»»

-- ==== Sys2Proof/Machine/Flags.lean ====
section
/-! DEFINITION. The 8-bit ALU's results with a flag (spec/42_load_alu.md R166 to R171). -/

namespace Sys2Proof.Machine

/-- A flag as the byte VF receives: 0x00 or 0x01 (R21). -/
def flagByte (b : Bool) : Byte := if b then 0x01 else 0x00

/-- The carry of a + b out of bit 7 (R167). -/
def carryOut (a b : Byte) : Bool := decide (255 < a.toNat + b.toNat)

/-- No borrow in a - b: a >= b, equal operands included (R168). -/
def noBorrow (a b : Byte) : Bool := decide (b.toNat ≤ a.toNat)

/-- The bit shifted out to the right, a[0] (R169). -/
def outRight (a : Byte) : Bool := a.getLsbD 0

/-- The bit shifted out to the left, a[7] (R171). -/
def outLeft (a : Byte) : Bool := a.getLsbD 7

/-- Steps 3 and 4 of R166: the flag is written to VF, then the result to V[x], which wins when x is 0xF. Both were computed from the
operands before. -/
def State.setFlagged (s : State) (x : Reg) (flag : Bool) (result : Byte) : State :=
  (s.setReg vf (flagByte flag)).setReg x result

end Sys2Proof.Machine
end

««

Required action: Using the material above, write out each entry again with nothing changed.

Task answer:
-- ==== Sys2Proof/Machine/Flags.lean ====
section
/-! DEFINITION. The 8-bit ALU's results with a flag (spec/42_load_alu.md R166 to R171). -/

namespace Sys2Proof.Machine

/-- A flag as the byte VF receives: 0x00 or 0x01 (R21). -/
def flagByte (b : Bool) : Byte := if b then 0x01 else 0x00

/-- The carry of a + b out of bit 7 (R167). -/
def carryOut (a b : Byte) : Bool := decide (255 < a.toNat + b.toNat)

/-- No borrow in a - b: a >= b, equal operands included (R168). -/
def noBorrow (a b : Byte) : Bool := decide (b.toNat ≤ a.toNat)

/-- The bit shifted out to the right, a[0] (R169). -/
def outRight (a : Byte) : Bool := a.getLsbD 0

/-- The bit shifted out to the left, a[7] (R171). -/
def outLeft (a : Byte) : Bool := a.getLsbD 7

/-- Steps 3 and 4 of R166: the flag is written to VF, then the result to V[x], which wins when x is 0xF. Both were computed from the
operands before. -/
def State.setFlagged (s : State) (x : Reg) (flag : Bool) (result : Byte) : State :=
  (s.setReg vf (flagByte flag)).setReg x result

end Sys2Proof.Machine
end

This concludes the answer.